Bills prioritize protection of children, make practical updates
A plan from state Rep. Michele Hoitenga making needed reforms to a state registry tracking perpetrators of child abuse and neglect was unanimously advanced by the Michigan Senate on Wednesday.
Hoitenga, of Manton, said improvements are needed to the central registry as the threshold for entry onto it has become increasingly vague. Hundreds of thousands of Michigan parents have been placed on the registry without being convicted of any crime, making it difficult for them to find employment and housing or volunteer in their communities.
Hoitenga’s legislation – House Bill 5277, offers clarity for definitions of certain child abuse or child neglect claims that require listing in the central registry. The updates protect children while guarding against unintended consequences with the registry.

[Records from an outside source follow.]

-- ==== Sys2Proof/Machine/Queues.lean ====
section
/-!
DEFINITION. Work queues, packets and launches (R27 to R29, R403 to R411, R415, R429, R453).
-/
namespace Sys2Proof.Machine

/-! ## Queues (R403, R404) -/

/-- The service core that serves queue q, as a core number (R403). -/
def servingCore (q : Nat) : Nat := 256 + q / 256

/-- The state with a queue changed. -/
def State.modQueue (s : State) (q : Nat) (f : Queue → Queue) : State :=
  { s with queues := s.queues.map fun x => if x.no = q then f x else x }

/-- Every field of a ring header and byte 0 of every slot become 0 (R403). -/
def State.clearRing (s : State) (e : QueueEntry) : State :=
  (List.range (2 ^ e.log2sz)).foldl (fun s k => s.unitWrite (e.ring + 64 + 64 * k) [0]) (s.unitNat e.ring 64 0)

/-- The 64 bytes of a queue table entry (Table 24.2). -/
def queueEntryWord (e : QueueEntry) : Nat :=
  e.ring % 2 ^ 64 + 2 ^ 128 * (e.ldesc % 2 ^ 64) +
    2 ^ 192 * (e.state % 8 + 2 ^ 3 * (e.log2sz % 32) + 2 ^ 16 * (e.partno % 2 ^ 16) + 2 ^ 32 * (e.wdog % 2 ^ 32))

/-- The place of queue q's entry in the queue table (Table 27.2, log 25). -/
def State.queueEntryKey (s : State) (q : Nat) : Nat := s.marten.values.queueTable + 64 * q

/-- The partition manager writes an entry of the queue table. -/
def State.putQueueEntry (s : State) (q : Nat) (e : QueueEntry) : State := s.unitNat (s.queueEntryKey q) 64 (queueEntryWord e)

/-- QUEUE_OPEN: a CLOSED queue takes its entry and a cleared ring; a STALLED one keeps its ring as it stands (R403, Table 25.11). -/
def execQueueOpen (queue : Nat) (entry : QueueEntry) (s : State) : Out :=
  match s.queue queue with
  | some q =>
    if q.entry.state = 2 then
      .next ((s.modQueue queue fun q => { q with entry := { q.entry with state := 1 }, unwritten := 0 }).putQueueEntry queue
        { q.entry with state := 1 })
    else .next s
  | none =>
    if 1024 ≤ queue ∨ entry.log2sz < 6 ∨ 16 < entry.log2sz ∨ entry.ring % 4096 ≠ 0 ∨ (entry.partno ≠ 0 ∧ (s.part entry.partno).isNone) then .next s
    else
      let s := s.clearRing entry
      .next (({ s with queues := s.queues ++ [⟨queue, { entry with state := 1 }, 0, 0⟩] } : State).putQueueEntry queue
        { entry with state := 1 })

/-- QUEUE_WATCHDOG_EXPIRY: the budget, or the wait for a claimed index, has reached WDOG: the queue is STALLED and reported (R404, R429,
R453). -/
def execQueueWatchdogExpiry (queue : Nat) (s : State) : Out :=
  match s.queue queue with
  | none => .next s
  | some q =>
    let limit := q.entry.wdog * 1024
    if q.entry.state ≠ 1 ∨ limit = 0 ∨ (q.budget < limit ∧ q.unwritten < limit) then .next s
    else
      let svc := queue / 256
      let k := s.marten.values.faultRings.getD svc 0 + 16448 + queue % 256 / 8
      let s := (s.modQueue queue fun q => { q with entry := { q.entry with state := 2 } }).putQueueEntry queue { q.entry with state := 2 }
      .next ((s.unitWrite k [s.byte k ||| BitVec.ofNat 8 (2 ^ (queue % 8))]).serviceEvent svc 1 5)

/-! ## Packets (Table 24.6) -/

def pktKind (x : Nat) : Nat := bitsOf x 15 8
def pktCrec (x : Nat) : Bool := bitsOf x 16 16 = 1
def pktOrd (x : Nat) : Bool := bitsOf x 17 17 = 1
def pktSpace (x : Nat) : Nat := bitsOf x 51 32
def pktCaddr (x : Nat) : Nat := bitsOf x 127 64

/-- Whether a reserved bit of a packet is set, or its kind is invalid (check 1 of Table 24.7). -/
def pktBad (x : Nat) : Bool :=
  bitsOf x 63 52 != 0 || bitsOf x 31 18 != 0 ||
    (match pktKind x with
     | 0 => bitsOf x 511 128 != 0
     | 1 => bitsOf x 511 384 != 0 || bitsOf x 191 160 != 0
     | 2 => bitsOf x 511 296 != 0
     | 3 => bitsOf x 511 256 != 0 || bitsOf x 191 144 != 0
     | _ => true)

/-- Whether n bytes from an address touch a scratchpad window or the accumulator name range (Table 4.1). -/
def touchesWindow (va n : Nat) : Bool :=
  let hits (lo size : Nat) : Bool := va < lo + size && lo < va + n
  hits ownBase 0x200000 || hits memberBase 0x800000 || hits accNames 0x100000

/-- Whether a list of identities ascends strictly. -/
def ascending : List Nat → Bool
  | [] => true
  | [_] => true
  | a :: b :: l => decide (a < b) && ascending (b :: l)

/-- The core list of a LAUNCH, none when it cannot be read (check 5 of Table 24.7). -/
def State.coreList (s : State) (c space va n : Nat) : Option (List Nat) :=
  match s.pageChecks c space true 0 accRead (pagesOf va (4 * n)) with
  | .parts ps =>
    let bs := (s.getParts ps).map (·.1)
    some ((List.range n).map fun i => leNat ((bs.drop (4 * i)).take 4))
  | _ => none

/-- Whether a core identity names a core of a partition, on this package or, as far as this one knows, on another (check 6). -/
def State.coreOfPart (s : State) (partno ident : Nat) : Bool :=
  match s.coreOfIdentity ident with
  | some w => (s.core w).partno == partno && partno != 0
  | none => ident < 2 ^ 23 && ident / 256 != s.marten.values.pkg &&
      (match s.part partno with | some p => p.packages.contains (ident / 256) | none => false)

/-- The checks of Table 24.7 in order: the cause of the first that fails, or the cores that a LAUNCH names. -/
def State.packetCheck (s : State) (q : Queue) (x : Nat) : Nat ⊕ List Nat :=
  if pktBad x then .inl Cause.illegal
  else match s.spaceEntry (pktSpace x) with
    | none => .inl Cause.estale
    | some (p, _) =>
      if p ≠ q.entry.partno then .inl Cause.protect
      else if pktCrec x ∧ pktCaddr x % 16 ≠ 0 then .inl Cause.misalign
      else if pktKind x = 1 then
        let n := bitsOf x 159 128
        let most := match s.part p with | some r => r.systemCores | none => 0
        if n = 0 ∨ most < n then .inl Cause.regionInvalid
        else match s.coreList (servingCore q.no) (pktSpace x) (bitsOf x 255 192) n with
          | none => .inl Cause.xlate
          | some cs =>
            if !ascending cs then .inl Cause.regionInvalid
            else if cs.all (s.coreOfPart p) then .inr cs else .inl Cause.protect
      else if pktKind x = 2 then
        let n := bitsOf x 295 256
        if touchesWindow (bitsOf x 191 128) n ∨ touchesWindow (bitsOf x 255 192) n then .inl Cause.xlate else .inr []
      else .inr []

/-- A refusal, or a failure without a record, in the ring header: the E fields, and ERRN rises by one (R408, R415). -/
def State.headerError (s : State) (q : Queue) (index x cause : Nat) : State :=
  let r := q.entry.ring
  let fields := bitsOf x 63 0 * 2 ^ 128 + (pktKind x * 2 ^ 24 + pktSpace x) * 2 ^ 96 + cause * 2 ^ 64 + index % 2 ^ 64
  ((s.unitNat (r + 32) 24 fields).unitNat (r + 56) 8 s.now).countRefusal r

/-- Where a completion record goes: none where its address does not translate under SPACE with W (R408, R410). entry is what the space table
gave as the packet was read, which the packet keeps (R413). -/
def State.recordAt (s : State) (q : Queue) (x : Nat) (entry : Option (Nat × Nat)) : Option Dest :=
  let s := match entry with | some e => s.underSpace (pktSpace x) e | none => s
  if pktCaddr x % 16 ≠ 0 then none
  else match s.translate (servingCore q.no) (pktSpace x) true 0 accWrite (pktCaddr x) with
    | .to d _ => some d
    | _ => none

/-- The 16 bytes of a completion record (R410). -/
def recordBytes (index : Nat) (status : Int) : List Byte := leBytes 16 ((status % (2 ^ 64 : Int)).toNat + index % 2 ^ 64 * 2 ^ 64)

/-- A completion record at a place: one of this package is written after what the queue copy units have written; one elsewhere leaves as a request
of its packet (R410). -/
def State.putCompletion (s : State) (q : Queue) (index : Nat) (d : Dest) (status : Int) : State :=
  match d with
  | .here k =>
    s.lateBytes .outside noDie ((s.late.filter fun w => w.by_ == .outside).map (·.id)) k (recordBytes index status)
  | _ => s.sendWrites (servingCore q.no) (.packet q.no index) [] [(d, recordBytes index status)]

/-- A packet is refused: it completes at once with the cause; a record that goes elsewhere is then still on its way (R408). -/
def State.refusePacket (s : State) (q : Queue) (index x cause : Nat) : State :=
  let s := s.headerError q index x cause
  match if pktCrec x then s.recordAt q x none else none with
  | none => s
  | some (.here k) => s.putCompletion q index (.here k) (-(cause : Int))
  | some d =>
    let p : Packet := { queue := q.no, index := index, bits := BitVec.ofNat 512 x, cores := [], started := true, done := 0, stage := 3,
                        spaceOf := (0, 0), launch := none, status := some (-(cause : Int)), event := none, fault := none }
    ({ s with packets := s.packets ++ [p] } : State).putCompletion q index d (-(cause : Int))

/-- The intake takes a queue's bit from the notify summary before it reads the ring (R405). -/
def State.takeNotify (s : State) (q : Nat) : State :=
  let k := s.marten.values.notifySummary + 8 * (q / 64)
  if (s.readNat k 8) / 2 ^ (q % 64) % 2 = 1 then s.unitNat k 8 (s.readNat k 8 - 2 ^ (q % 64)) else s

/-- FENCE.X.PKG HOST, SCL of the intake: what hosts have written has entered every view of the package (R406). -/
def State.hostFence (s : State) : State := s.enterDies [0, 1, 2, 3] fun w => match w.by_ with | .host _ => true | _ => false

/-- QUEUE_PACKET_READ: the intake takes the queue's notify bit and reads the next whole packet of an OPEN queue of a partition that runs and is not
asked to park, stores RIDX + 1, and checks it (R405, R406, R408, Table 25.6). A poisoned packet is not read. -/
def execQueuePacketRead (queue : Nat) (s : State) : Out :=
  match s.queue queue with
  | none => .next s
  | some q =>
    let runs : Bool := match s.part q.entry.partno with | some p => p.st == .active && p.preempt.isNone | none => q.entry.partno == 0
    if q.entry.state ≠ 1 ∨ !runs then .next s
    else
      let s := s.takeNotify queue
      let i := s.readNat (q.entry.ring + 8) 8
      let k := q.slotAt i
      if (s.byte k).toNat ≠ packetSeq q.entry.log2sz i ∨ s.poisoned k 64 then .next s
      else
        let s := s.hostFence
        let x := s.readNat k 64
        let s := (s.unitNat (q.entry.ring + 8) 8 (i + 1)).modQueue queue fun q => { q with unwritten := 0 }
        match s.packetCheck q x with
        | .inl cause => .next (s.refusePacket q i x cause)
        | .inr cs =>
          let p : Packet := { queue := queue, index := i, bits := BitVec.ofNat 512 x, cores := cs, started := false, done := 0, stage := 0,
                              spaceOf := (s.spaceEntry (pktSpace x)).getD (0, 0), launch := none, status := none, event := none, fault := none }
          .next { s with packets := s.packets ++ [p] }

/-! ## Starting and performing packets (R406, R409) -/

/-- Whether packet idx may start: the packets of its queue before it have started, or have completed when its ORD is 1 (R406). -/
def State.mayStart (s : State) (idx : Nat) (p : Packet) : Bool :=
  let before := (s.packets.take idx).filter (·.queue == p.queue)
  if pktOrd p.bits.toNat then before.isEmpty else before.all (·.started)

/-- The state with packet idx changed. -/
def State.modPacket (s : State) (idx : Nat) (f : Packet → Packet) : State := { s with packets := s.packets.modify idx f }

/-- Packet idx, when it is of a kind, has not ended and stands under no fault, and has started or may start. -/
def State.onPacket (s : State) (idx kind : Nat) (go : Packet → State → Out) : Out :=
  match s.packets[idx]? with
  | none => .next s
  | some p =>
    if pktKind p.bits.toNat ≠ kind ∨ p.status.isSome ∨ p.fault.isSome ∨ p.event.isSome ∨ !(p.started || s.mayStart idx p) then .next s
    else go p s

/-- PACKET_NOP (R409). -/
def execPacketNop (idx : Nat) (s : State) : Out :=
  s.onPacket idx 0 fun _ s => .next (s.modPacket idx fun p => { p with started := true, status := some 0 })

/-- PACKET_EVENT: an EVENT message through the lowest matching entry of the remap table (R409, R411). -/
def execPacketEvent (idx : Nat) (s : State) : Out :=
  s.onPacket idx 3 fun p s =>
    let x := p.bits.toNat
    let vec := bitsOf x 143 128
    let found := (s.remap.filter fun r => r.space == pktSpace x && r.vec == vec).foldl (fun (best : Option Remap) r =>
      match best with | none => some r | some b => if r.no < b.no then some r else some b) none
    let fail : Out := .next (s.modPacket idx fun p => { p with started := true, status := some (-(Cause.estale : Int)) })
    match found.bind fun r => (s.conn r.conn).map fun c => (r, c) with
    | none => fail
    | some (r, c) =>
      if c.st != .open then fail
      else
        let s := s.sendEqt r.conn (eqtHdr 5 (bitsOf x 255 192) 0 0 (pktSpace x) vec r.eq) []
        .next (s.modPacket idx fun p => { p with started := true, event := some (r.conn, c.txNext) })

/-! ### The queue copy unit (R239, R409) -/

/-- The place of byte i of an access, as its parts give it. -/
def placeAt : List PagePart → Nat → Option Dest
  | [], _ => none
  | p :: ps, i =>
    if i < p.size then p.dest.map fun d => match d with
      | .here k => .here (k + i)
      | .peer q a => .peer q (a + i)
      | .host e a => .host e (a + i)
    else placeAt ps (i - p.size)

/-- The bytes of a chunk in ascending order: an earlier byte of the chunk may have been written before a later one is read (R239). -/
def State.chunkCells (s : State) (src dst : List PagePart) : Nat → List (Nat × Byte × Bool) → List (Nat × Byte × Bool)
  | 0, acc => acc
  | n + 1, acc =>
    let acc := s.chunkCells src dst n acc
    let b : Byte × Bool := match placeAt src n with
      | none => (0, false)
      | some (.here k) =>
        let old := (s.byte k, s.poisoned k 1)
        (match acc.find? (·.1 == k) with
         | some x => if Config.readsOld s.tick k then old else x.2
         | none => old)
      | some d => (Config.remoteByte s.tick (destKey d) 0, false)
    match placeAt dst n with
    | some d => (destKey d, b) :: acc
    | none => acc

/-- The 64-byte parts of MIGRATE pages among the parts of an access are counted (R96). -/
def State.countParts (s : State) (space : Nat) (ps : List PagePart) : State :=
  ps.foldl (fun s p => s.countMigrate space p.va (linesOf p.va p.size).length p.mode) s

“Current law uses the terms substantiated and unsubstantiated with the state review and registry process. We should have clearer terminology for these situations, especially given the massive impacts they can have on someone’s life when these allegations are classified by the state,” Hoitenga said. “Moving forward with confirmed and not confirmed on allegations will provide more clarity and show an allegation was thoroughly examined.

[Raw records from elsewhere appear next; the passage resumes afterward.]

/-- PARTITION_STOP_REQUEST: the stop word of a service core (Table 28.1): a partition with nothing running or in flight is left as it is,
and a word that asks for nothing is cleared (R454). -/
def execPartitionStopRequest (svc : Nat) (s : State) : Out :=
  let k := s.marten.values.faultRings.getD svc 0 + 16512
  let w := s.readNat k 8
  let clear (s : State) : Out := .next (s.unitNat k 8 0)
  if 4 ≤ svc ∨ s.marten.values.faultRings.length ≤ svc ∨ w = 0 then .next s
  else if bitsOf w 63 18 ≠ 0 ∨ bitsOf w 17 16 ≠ 1 then clear s
  else match s.part (bitsOf w 15 0) with
    | some p => if p.st == .active && s.partBusy p then clear (s.stopPartition p) else clear s
    | none => clear s

/-! ## Pre-emption (R51, R52, R364, R424) -/

/-- PREEMPT_REQUEST: a request to an ACTIVE partition, held while a debug stop holds it (R51, R364). -/
def execPreemptRequest (part : Nat) (s : State) : Out :=
  match s.part part with
  | some p =>
    if p.st != .active || p.preempt.isSome then .next s
    else if s.debugHolds part then .next (s.modPart part fun p => { p with preemptHeld := true })
    else .next (s.modPart part fun p => { p with preempt := some s.now })
  | none => .next s

/-- PREEMPT_LIMIT: the limit has passed, with no debug stop to hold the request: the partition is stopped (R52, R364). -/
def execPreemptLimit (part : Nat) (s : State) : Out :=
  match s.part part with
  | some p => match p.preempt with
    | some t => if p.st == .active && !s.debugHolds part && p.plimit ≤ s.now - t then .next (s.stopPartition p) else .next s
    | none => .next s
  | none => .next s

/-! ## The save area (R425, Tables 25.7 and 25.8) -/

/-- A list of bytes with zeros to a length. -/
def padTo (n : Nat) (bs : List Byte) : List Byte := bs ++ List.replicate (n - bs.length) 0

/-- The record of a strand: its debug block, then its trap and trace registers. -/
def Strand.record (t : Strand) : List Byte :=
  let y := t.sys
  let words : List Word := [y.tvec, y.epc, y.ecause, y.eval, y.evpend.setWidth 64, y.timer, y.spcnt, BitVec.ofNat 64 y.plen,
    y.spstep.setWidth 64, y.trctl, y.trbase, y.trhead]
  padTo 1024 (leBytes 768 (t.debugBlock t.pc) ++ words.flatMap fun w => leBytes 8 w.toNat)

/-- The record of a zone entry. -/
def Zone.record (y : Zone) (core z : Nat) : List Byte :=
  if !y.active then List.replicate 1024 0
  else
    let n := y.slots.length
    let slots := padTo 512 ((List.range n).flatMap fun i => leBytes 8 (y.stat core z i).toNat)
    let leases := padTo 256 ((List.range n).flatMap fun i => leBytes 4 (y.lease - (y.slot i).lease))
    padTo 1024 (leBytes 64 y.raw.toNat ++ padTo 64 [BitVec.ofNat 8 y.zgen] ++ slots ++ leases)

/-- The record of a grid entry: its descriptor, then the declared step, the rules and constants, a byte and 8 bytes for each face, and its CREDIT
shipments in the order in which they were started, as far as the 512 bytes reach, of 8 bytes each: step, destination and region. The spec gives
the order of these parts and not their places (R334, Table 25.8; log 29). -/
def State.gridRecord (s : State) (c no : Nat) (g : Grid) : List Byte :=
  if g.st == .undefined then List.replicate 512 0
  else
    let ships := (s.ships.filter fun h => h.core == c && h.grid == no && h.st == .credit).flatMap fun h =>
      leBytes 8 (h.step.toNat + 2 ^ 32 * (h.dst % 2 ^ 23) + 2 ^ 55 * h.region)
    padTo 512 ((leBytes 128 g.raw.toNat ++ leBytes 8 g.declared.toNat ++ padTo 8 (g.rules.map (BitVec.ofNat 8)) ++
      padTo 64 (g.consts.flatMap fun w => leBytes 8 w.toNat) ++ ships).take 512)

/-- A grid entry with its declared step, rules and constants as the 512 bytes of its record give them. -/
def Grid.restore (g : Grid) (bytes : Nat) : Grid :=
  if g.st == .undefined then g
  else
    { g with declared := BitVec.ofNat 32 (bitsOf bytes 1055 1024),
             rules := g.rules.mapIdx fun i _ => bitsOf bytes (1088 + 8 * i + 7) (1088 + 8 * i),
             consts := g.consts.mapIdx fun i _ => BitVec.ofNat 64 (bitsOf bytes (1152 + 64 * i + 63) (1152 + 64 * i)) }

/-- The entry of a tile. -/
def Tile.entry (t : Tile) : Nat :=
  let live := t.gens.find? (·.live)
  let failed : Bool := t.stampFailed || (match t.newest with | some g => g.st == .failed | none => false)
  (match live with | some g => g.stamp.toNat + g.slot % 4 * 2 ^ 32 | none => 0) + (if failed then 2 ^ 34 else 0)

/-- The tile entries of a core, in ascending order of buffer and tile. -/
def Core.tileRecord (x : Core) : List Byte :=
  let bs := x.bufs.mergeSort fun a b => a.1 ≤ b.1
  padTo 32768 (bs.flatMap fun b => b.2.tiles.flatMap fun t => leBytes 8 t.entry)

/-- The barrier part of a core's record: what each strand remembers, then E, count and phase of the CORE barriers. -/
def State.barRecord (s : State) (c : Nat) : List Byte :=
  let mem (t : Strand) : List Byte := (List.range 96).flatMap fun j =>
    match t.barMemOf (j / 16) (j % 16) with
    | some m => leBytes 8 (m.phase.toNat + 2 ^ 32)
    | none => List.replicate 8 0
  let core := (List.range 16).flatMap fun id =>
    let b := s.bar 0 c id
    leBytes 4 b.expect ++ leBytes 4 b.count ++ leBytes 4 b.phase.toNat ++ List.replicate 4 0
  padTo 4096 ((s.core c).strands.toList.flatMap mem ++ core)

/-- Runs of banks held, in ascending order. -/
def bankRuns (held : BitVec 512) : List (Nat × Nat) :=
  ((maskBits held.toNat 512).foldl (fun (acc : List (Nat × Nat)) b =>
    match acc with
    | (lo, n) :: rest => if lo + n = b then (lo, n + 1) :: rest else (b, 1) :: acc
    | [] => [(b, 1)]) []).reverse

/-- The live set of a parked strand: its .ckpt record, or everything where its CKPT has none (R287). -/
def State.liveSet (s : State) (x : Core) (t : Strand) : CkptRecord :=
  match (s.launchOf t).bind fun l => l.cktab.find? fun r => r.addr == (t.pc - 4).toNat with
  | some r => r
  | none => ⟨(t.pc - 4).toNat, 0xFFFFFFFF, 0xFFFF, [(0, 2 ^ 21)], bankRuns x.held⟩

/-- The parked strands of a core. -/
def Core.parked (x : Core) : List Strand := x.strands.toList.filter fun t => t.state == .parked

/-- The live ranges and the runs of banks of a core, in the order of its record. -/
def State.liveRanges (s : State) (x : Core) : List (Nat × Nat) := x.parked.flatMap fun t => (s.liveSet x t).ranges
def State.liveRuns (s : State) (x : Core) : List (Nat × Nat) := x.parked.flatMap fun t => (s.liveSet x t).runs

/-- The places that the variable part of a core's record holds, in order: key and length. -/
def State.livePlaces (s : State) (c : Nat) (x : Core) : List (Nat × Nat) :=
  (s.liveRanges x).map (fun r => (spBase c + r.1, r.2)) ++ (s.liveRuns x).map fun r => (accBase c + 2048 * r.1, 2048 * r.2)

“This list has become increasingly easy to get onto and more difficult to be removed from. That impacts someone’s ability to find work and provide for their families, volunteer in their communities, and more. This plan balances the protection of children, as well as someone being innocent until they are proven guilty.”
The Michigan Department of Health and Human Services has previously acknowledged there are too many individuals placed on the central registry – roughly 300,000 state residents in all. By contrast, the state’s sex offender registry has 40,000 names.

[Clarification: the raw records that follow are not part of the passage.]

-- ==== Sys2Proof/Machine/Loader.lean ====
section
/-!
DEFINITION. The loader: the checks of an image, its relocations, its error record and its placing (R302 to R309).
-/
namespace Sys2Proof.Machine

/-! ## The file -/

/-- The n bytes at an offset of a file, as a little-endian value. -/
def fileNat (f : List Byte) (off n : Nat) : Nat := leNat ((f.drop off).take n)

/-- Header fields (Table 14.4). -/
def hdrNsect (f : List Byte) : Nat := fileNat f 10 2
def hdrNsym (f : List Byte) : Nat := fileNat f 12 4
def hdrSectoff (f : List Byte) : Nat := fileNat f 16 8
def hdrSymoff (f : List Byte) : Nat := fileNat f 24 8
def hdrStroff (f : List Byte) : Nat := fileNat f 32 4
def hdrEntry (f : List Byte) : Nat := fileNat f 36 4
def hdrBase (f : List Byte) : Nat := fileNat f 40 8
def hdrFixed (f : List Byte) : Nat := fileNat f 48 1

/-- A section entry (Table 14.5). -/
structure Sect where
  idx : Nat
  ty : Nat
  align : Nat
  addr : Nat
  size : Nat
  foff : Nat
  name : Nat
  link : Nat
  bits : Nat
deriving DecidableEq, Repr

/-- Section i of a file. -/
def fileSect (f : List Byte) (i : Nat) : Sect :=
  let x := fileNat f (hdrSectoff f + 48 * i) 48
  ⟨i, bitsOf x 7 0, bitsOf x 11 8, bitsOf x 127 64, bitsOf x 191 128, bitsOf x 255 192, bitsOf x 287 256, bitsOf x 303 288, x⟩

/-- Whether a section holds content of the program; section 0 holds nothing (R303). -/
def Sect.content (x : Sect) : Bool := x.idx ≠ 0 && x.ty ≤ 4

/-- The sections of a file from section 1. -/
def fileSects (f : List Byte) : List Sect := (List.range (hdrNsect f - 1)).map fun i => fileSect f (i + 1)

/-- A symbol entry (Table 14.6). -/
structure Symb where
  value : Nat
  skind : Nat
  bind_ : Nat
  sect : Nat
  name : Nat
  bits : Nat
deriving DecidableEq, Repr

/-- Symbol i of a file. -/
def fileSym (f : List Byte) (i : Nat) : Symb :=
  let x := fileNat f (hdrSymoff f + 24 * i) 24
  ⟨bitsOf x 127 64, bitsOf x 51 50, bitsOf x 49 48, bitsOf x 47 32, bitsOf x 31 0, x⟩

def Symb.undefined (y : Symb) : Bool := y.sect == 0xFFFE

/-- A relocation entry (Table 14.7), with the section it applies to. -/
structure Reloc where
  sect : Nat
  offset : Nat
  sym : Nat
  ty : Nat
  addend : Int
  bits : Nat
deriving DecidableEq, Repr

/-- The relocations of a section. -/
def fileRelocs (f : List Byte) (x : Sect) : List Reloc :=
  if x.ty ≠ 7 then []
  else (List.range (x.size / 24)).map fun i =>
    let y := fileNat f (x.foff + 24 * i) 24
    ⟨x.link, bitsOf y 63 0, bitsOf y 95 64, bitsOf y 103 96, sextInt (bitsOf y 191 128) 64, y⟩

/-! ## Relocation types (Table 14.8) -/

/-- What a relocation places, before any test: the sum, the distance in units, or a part of the sum. -/
inductive RelForm where
  | sum
  | hi16 | lo16 | lo32 | hi32
  | dist (unit skip : Nat)
deriving DecidableEq, Repr

/-- A type: the first bit it fills, the width, the value and the range accepted of it. -/
structure RelType where
  lo : Nat
  width : Nat
  form : RelForm
  range : Option (Int × Int)
deriving DecidableEq, Repr

/-- Table 14.8. -/
def relType : Nat → Option RelType
  | 1 => some ⟨0, 64, .sum, none⟩
  | 2 => some ⟨0, 32, .sum, some (-2147483648, 4294967295)⟩
  | 3 => some ⟨0, 16, .sum, some (-32768, 32767)⟩
  | 4 => some ⟨0, 16, .hi16, some (-2147516416, 2147450879)⟩
  | 5 => some ⟨0, 16, .lo16, none⟩
  | 6 => some ⟨4, 12, .sum, some (-2048, 2047)⟩
  | 7 => some ⟨0, 16, .dist 4 0, some (-32768, 32767)⟩
  | 8 => some ⟨0, 21, .dist 4 0, some (-1048576, 1048575)⟩
  | 9 => some ⟨32, 32, .sum, some (-2147483648, 2147483647)⟩
  | 10 => some ⟨32, 32, .sum, some (0, 4294967295)⟩
  | 11 => some ⟨32, 32, .lo32, none⟩
  | 12 => some ⟨32, 32, .hi32, none⟩
  | 13 => some ⟨32, 32, .dist 4 0, some (-2147483648, 2147483647)⟩
  | 14 => some ⟨0, 32, .sum, some (-2147483648, 2147483647)⟩
  | 15 => some ⟨0, 32, .dist 8 0, some (-2147483648, 2147483647)⟩
  | 16 => some ⟨0, 32, .dist 8 1, some (0, 4294967295)⟩
  | _ => none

The bipartisan plan will refine the central registry to track perpetrators of serious abuse and neglect who represent an ongoing risk to children in their care. It also establishes an administrative review process to remove names of people who do not meet the new criteria for placement and consider requests from individuals seeking expungement from the registry. This way, the new registry will include only individuals who likely pose a danger to children based on confirmed previous acts of serious abuse or neglect, including sexual abuse and severe physical abuse.
The legislation contained in the package include House Bills 5274-80, 5534 and 5594.